**Supplied material:**

====================

/-- CMPGT.w on canonical operands sets GT exactly when the value of RA is greater, and changes nothing
else (41_fwi_primitives.md R124, R125, R126). -/
def Obligations.CompareGreaterComparesValues : Prop :=
  ∀ (s : State) (ra rb : Reg),
    (Canonical 32 (s.reg ra).i32 → Canonical 32 (s.reg rb).i32 →
      exec (.cmpGt32 ra rb) s = .next { s with status := { s.status with
        gt := decide (val 32 (s.reg ra).i32 > val 32 (s.reg rb).i32) } }) ∧
    (Canonical 30 (s.reg ra).i9 → Canonical 30 (s.reg rb).i9 →
      exec (.cmpGt30 ra rb) s = .next { s with status := { s.status with
        gt := decide (val 30 (s.reg ra).i9 > val 30 (s.reg rb).i9) } }) ∧
    (Canonical 29 (s.reg ra).i9 → Canonical 29 (s.reg rb).i9 →
      exec (.cmpGt29 ra rb) s = .next { s with status := { s.status with
        gt := decide (val 29 (s.reg ra).i9 > val 29 (s.reg rb).i9) } })

/-- One canonical register named twice: CMPEQ gives 1, CMPGT gives 0, SUB gives nine zero words and
BORROW 0, and nothing else changes (the corner cases of 41_fwi_primitives.md R121, R124, R127). On a
register that is not canonical what is written is any value (10_state.md R35; log entry 5), and
ComparesWriteTheirFlagOnly and SubtractionsWriteDestinationAndBorrowOnly say what holds there. -/
def Obligations.SameRegisterTwice : Prop :=
  ∀ (s : State) (rd ra : Reg),
    (∀ c ∈ [(Instr.cmpEq32 ra ra, 32, 8), (.cmpEq30 ra ra, 30, 9), (.cmpEq29 ra ra, 29, 9)],
      Canonical c.2.1 ((s.reg ra).limbs c.2.2) →
        exec c.1 s = .next { s with status := { s.status with eq := true } }) ∧
    (∀ c ∈ [(Instr.cmpGt32 ra ra, 32, 8), (.cmpGt30 ra ra, 30, 9), (.cmpGt29 ra ra, 29, 9)],
      Canonical c.2.1 ((s.reg ra).limbs c.2.2) →
        exec c.1 s = .next { s with status := { s.status with gt := false } }) ∧
    (∀ c ∈ [(Instr.sub32 rd ra ra, 32, 8), (.sub30 rd ra ra, 30, 9), (.sub29 rd ra ra, 29, 9)],
      Canonical c.2.1 ((s.reg ra).limbs c.2.2) →
      ∃ t, exec c.1 s = .next t ∧ (∀ k : Fin 9, (t.reg rd).get k = 0) ∧
        t.status = { s.status with borrow := false } ∧ OtherRegsKept rd s t ∧ RestKept s t)

/-- SUB.w on canonical operands: RD holds the canonical limbs of the difference modulo 2^(L·W), BORROW
is 1 exactly when the minuend is smaller, word 8 is 0 for SUB.32, and nothing else changes
(41_fwi_primitives.md R127, R128, R129). -/
def Obligations.SubtractionWrapsAndBorrows : Prop :=
  ∀ (s : State) (rd ra rb : Reg),
    (Canonical 32 (s.reg ra).i32 → Canonical 32 (s.reg rb).i32 →
      ∃ t, exec (.sub32 rd ra rb) s = .next t ∧ Canonical 32 (t.reg rd).i32 ∧
        (val 32 (t.reg rd).i32 : Int)
          = ((val 32 (s.reg ra).i32 : Int) - val 32 (s.reg rb).i32) % 2 ^ 256 ∧
        t.status = { s.status with
          borrow := decide (val 32 (s.reg ra).i32 < val 32 (s.reg rb).i32) } ∧
        ZeroFilled 8 rd t ∧ OtherRegsKept rd s t ∧ RestKept s t) ∧
    (Canonical 30 (s.reg ra).i9 → Canonical 30 (s.reg rb).i9 →
      ∃ t, exec (.sub30 rd ra rb) s = .next t ∧ Canonical 30 (t.reg rd).i9 ∧
        (val 30 (t.reg rd).i9 : Int)
          = ((val 30 (s.reg ra).i9 : Int) - val 30 (s.reg rb).i9) % 2 ^ 270 ∧
        t.status = { s.status with
          borrow := decide (val 30 (s.reg ra).i9 < val 30 (s.reg rb).i9) } ∧
        OtherRegsKept rd s t ∧ RestKept s t) ∧
    (Canonical 29 (s.reg ra).i9 → Canonical 29 (s.reg rb).i9 →
      ∃ t, exec (.sub29 rd ra rb) s = .next t ∧ Canonical 29 (t.reg rd).i9 ∧
        (val 29 (t.reg rd).i9 : Int)
          = ((val 29 (s.reg ra).i9 : Int) - val 29 (s.reg rb).i9) % 2 ^ 261 ∧
        t.status = { s.status with
          borrow := decide (val 29 (s.reg ra).i9 < val 29 (s.reg rb).i9) } ∧
        OtherRegsKept rd s t ∧ RestKept s t)

/-! ### The shared datapath units -/

/-- Subtract with borrow: for canonical operands the value of the result is the difference modulo
2^(L·W), and the borrow is 1 exactly when the minuend is smaller (40_datapath_units.md R105). -/
def Obligations.SubLimbsIsTheWrappedDifference : Prop :=
  ∀ (W : Nat) (a b : List Nat), a.length = b.length → Canonical W a → Canonical W b →
    Canonical W (subLimbs W a b).1 ∧ (subLimbs W a b).1.length = a.length ∧
      (val W (subLimbs W a b).1 : Int) = ((val W a : Int) - val W b) % (2 ^ (W * a.length) : Nat) ∧
      ((subLimbs W a b).2 = true ↔ val W a < val W b)

/-- Greater-than from the most significant limb decides by value whenever the limbs below the top ones
are canonical, whatever the size of the top limbs; equal operands give 0 (40_datapath_units.md R106). -/
def Obligations.GtLimbsComparesValues : Prop :=
  (∀ (W : Nat) (a b : List Nat), a.length = b.length → Canonical W a.dropLast →
      Canonical W b.dropLast → (gtLimbs a b = true ↔ val W b < val W a)) ∧
    ∀ a : List Nat, gtLimbs a a = false

/-- The full carry pass keeps the value and the length, and cuts every limb below the top one to W bits
(40_datapath_units.md R102). -/
def Obligations.CarryPassKeepsTheValue : Prop :=
  ∀ (W : Nat) (S : List Nat), val W (carryPass W S) = val W S ∧
    (carryPass W S).length = S.length ∧ Canonical W (carryPass W S).dropLast

/-- The conditional final subtraction of a candidate below twice the modulus, whose top limb may exceed
W bits, gives the candidate modulo m, canonical (40_datapath_units.md R107). -/
def Obligations.CondSubReducesOnce : Prop :=
  ∀ (W : Nat) (c m : List Nat), c.length = m.length → Canonical W c.dropLast → Canonical W m →
    val W c < 2 * val W m →
      val W (condSub W c m) = (if val W c < val W m then val W c else val W c - val W m) ∧
        Canonical W (condSub W c m)

/-- The three-operand combination gives (D − E) mod m, canonical (40_datapath_units.md R108). -/
def Obligations.CombineIsTheModularDifference : Prop :=
  ∀ (W : Nat) (d e m : List Nat), d.length = m.length → e.length = m.length → Canonical W d →
    Canonical W e → Canonical W m → val W d < val W m → val W e < val W m →
      (val W (combine W d e m) : Int) = ((val W d : Int) - val W e) % (val W m : Int) ∧
        Canonical W (combine W d e m)

/-- The CIOS quotient digit is below 2^W and cancels the low limb (40_datapath_units.md R110). -/
def Obligations.QuotientDigitCancelsTheLowLimb : Prop :=
  ∀ t0 n0 p0 W : Nat, (n0 * p0 + 1) % 2 ^ W = 0 →
    qDigit t0 n0 W < 2 ^ W ∧ (t0 + qDigit t0 n0 W * p0) % 2 ^ W = 0

/-- The BM17 quotient digit makes the two dropped low words equal (40_datapath_units.md R111). -/
def Obligations.Bm17DigitEqualizesTheLowWords : Prop :=
  ∀ mu b0 aj d0 e0 p0 : Nat, mu < 2 ^ 32 → b0 < 2 ^ 32 → aj < 2 ^ 32 → d0 < 2 ^ 32 → e0 < 2 ^ 32 →
    (mu * p0) % 2 ^ 32 = 1 →
      (aj * b0 + d0) % 2 ^ 32 = (qDigitBM mu b0 aj d0 e0 * p0 + e0) % 2 ^ 32

/-- The 51-bit digit from 32-bit halves is the digit of rule R110 for W = 51 (40_datapath_units.md
R112). -/
def Obligations.SplitDigitIsTheDigit : Prop :=
  ∀ t0 n0 : Nat, n0 < 2 ^ 51 → qDigit51 t0 n0 = qDigit t0 n0 51

/-! ### Binary64 and the bit extractor -/

/-- The pattern of an integer below 2^53 is a valid F51 word of that integer, and every valid F51 word
is the pattern of its integer (44_float_cios.md R166 (a), 10_state.md R34). -/
def Obligations.IntegerPatternsAreFaithful : Prop :=
  (∀ n : Nat, n < 2 ^ 53 → f51Valid (f64OfNat n) = true ∧ f64Int (f64OfNat n) = n) ∧
    ∀ w : Word, f51Valid w = true → f64Int w < 2 ^ 53 ∧ f64OfNat (f64Int w) = w

/-- Rounding is to nearest, the even one at a tie (44_float_cios.md R168, 00_scope.md R14). -/
def Obligations.RoundingIsToNearestEven : Prop :=
  ∀ n k : Nat, 0 < k →
    2 * ((n : Int) - rneShift n k * 2 ^ k).natAbs ≤ 2 ^ k ∧
      (2 * ((n : Int) - rneShift n k * 2 ^ k).natAbs = 2 ^ k → rneShift n k % 2 = 0)

/-- The conversion by bias gives the binary64 of the integer, in both lanes (44_float_cios.md R176). -/
def Obligations.BiasConversionIsExact : Prop :=
  ∀ n : Nat, n < 2 ^ 52 → i2f (vSplat (BitVec.ofNat 64 n)) = vSplat (f64OfNat n)

/-- The steps of the extractor: h1 is 2^103 + hr·2^51 with hr the product over 2^51 rounded to nearest
even, and the reinterpreted low part is the signed rest P − hr·2^51 (44_float_cios.md R170, R172,
R173). -/
def Obligations.ExtractorStepsSplitTheProduct : Prop :=
  ∀ a b : Nat, a < 2 ^ 51 → b < 2 ^ 51 →
    let A := vSplat (f64OfNat a)
    let B := vSplat (f64OfNat b)
    let h1 := splitH1 A B
    let hr := rneShift (a * b) 51
    h1 = vSplat (BitVec.ofNat 64 (0x4660000000000000 + hr)) ∧
      splitHr h1 = vSplat (BitVec.ofNat 64 hr) ∧
      splitLsw (splitL1 A B (splitSub h1)) = vSplat (BitVec.ofInt 64 ((a * b : Int) - hr * 2 ^ 51))

/-- The extractor's contract: hi is the floor of the product over 2^51 and lo the rest, in both lanes,
for all integers below 2^51 (44_float_cios.md R175). -/
def Obligations.ExtractorGivesFloorAndRest : Prop :=
  ∀ a b : Nat, a < 2 ^ 51 → b < 2 ^ 51 →
    split51 (vSplat (f64OfNat a)) (vSplat (f64OfNat b))
      = (vSplat (BitVec.ofNat 64 (a * b / 2 ^ 51)), vSplat (BitVec.ofNat 64 (a * b % 2 ^ 51)))

/-! ### The multipliers -/

/-- MUL.CIOS32 under its preconditions writes the canonical limbs of the Montgomery product for
R = 2^256, below p, zero in word 8, and changes nothing else (42_classic_cios.md R140). The product
is taken in ZMod p (DEDUCED, log entry 13). -/
def Obligations.ClassicCiosIsTheMontgomeryProduct : Prop :=
  ∀ (s : State) (rd ra rb : Reg),
    Cios32Pre (s.reg ra).i32 (s.reg rb).i32 (s.modulus.limbs 9) s.n0.toNat →
      ∃ t, exec (.mulCios32 rd ra rb) s = .next t ∧ Canonical 32 (t.reg rd).i32 ∧
        val 32 (t.reg rd).i32
          = montMul (val 32 (s.reg ra).i32) (val 32 (s.reg rb).i32) (val 32 s.modulus.i32) (2 ^ 256) ∧
        val 32 (t.reg rd).i32 < val 32 s.modulus.i32 ∧ ZeroFilled 8 rd t ∧ OnlyRegChanged rd s t

/-- The candidate of MUL.CIOS32 is (a·b + M·p) / 2^256 exactly, for a multiplier M below 2^256, and it
is below 2p; its ninth limb is at most 1 (42_classic_cios.md R140, properties (iii) and (iv)). -/
def Obligations.ClassicCiosCandidateIsExact : Prop :=
  ∀ (a b pw : List Nat) (n0 : Nat), a.length = 8 → b.length = 8 → pw.length = 9 →
    Cios32Pre a b pw n0 →
      let cand := ciosCandidate a b (pw.take 8) n0
      (∃ M, M < 2 ^ 256 ∧ val 32 cand * 2 ^ 256 = val 32 a * val 32 b + M * val 32 (pw.take 8)) ∧
        val 32 cand < 2 * val 32 (pw.take 8) ∧ cand.getD 8 0 ≤ 1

====================

**Exercise requirements:** Take exactly the lines from the one containing "(val 29 (t.reg rd).i9 : Int)" through the one containing "a a = false" in the data above, and output them with nothing added.

**Task answer:**
        (val 29 (t.reg rd).i9 : Int)
          = ((val 29 (s.reg ra).i9 : Int) - val 29 (s.reg rb).i9) % 2 ^ 261 ∧
        t.status = { s.status with
          borrow := decide (val 29 (s.reg ra).i9 < val 29 (s.reg rb).i9) } ∧
        OtherRegsKept rd s t ∧ RestKept s t)

/-! ### The shared datapath units -/

/-- Subtract with borrow: for canonical operands the value of the result is the difference modulo
2^(L·W), and the borrow is 1 exactly when the minuend is smaller (40_datapath_units.md R105). -/
def Obligations.SubLimbsIsTheWrappedDifference : Prop :=
  ∀ (W : Nat) (a b : List Nat), a.length = b.length → Canonical W a → Canonical W b →
    Canonical W (subLimbs W a b).1 ∧ (subLimbs W a b).1.length = a.length ∧
      (val W (subLimbs W a b).1 : Int) = ((val W a : Int) - val W b) % (2 ^ (W * a.length) : Nat) ∧
      ((subLimbs W a b).2 = true ↔ val W a < val W b)

/-- Greater-than from the most significant limb decides by value whenever the limbs below the top ones
are canonical, whatever the size of the top limbs; equal operands give 0 (40_datapath_units.md R106). -/
def Obligations.GtLimbsComparesValues : Prop :=
  (∀ (W : Nat) (a b : List Nat), a.length = b.length → Canonical W a.dropLast →
      Canonical W b.dropLast → (gtLimbs a b = true ↔ val W b < val W a)) ∧
    ∀ a : List Nat, gtLimbs a a = false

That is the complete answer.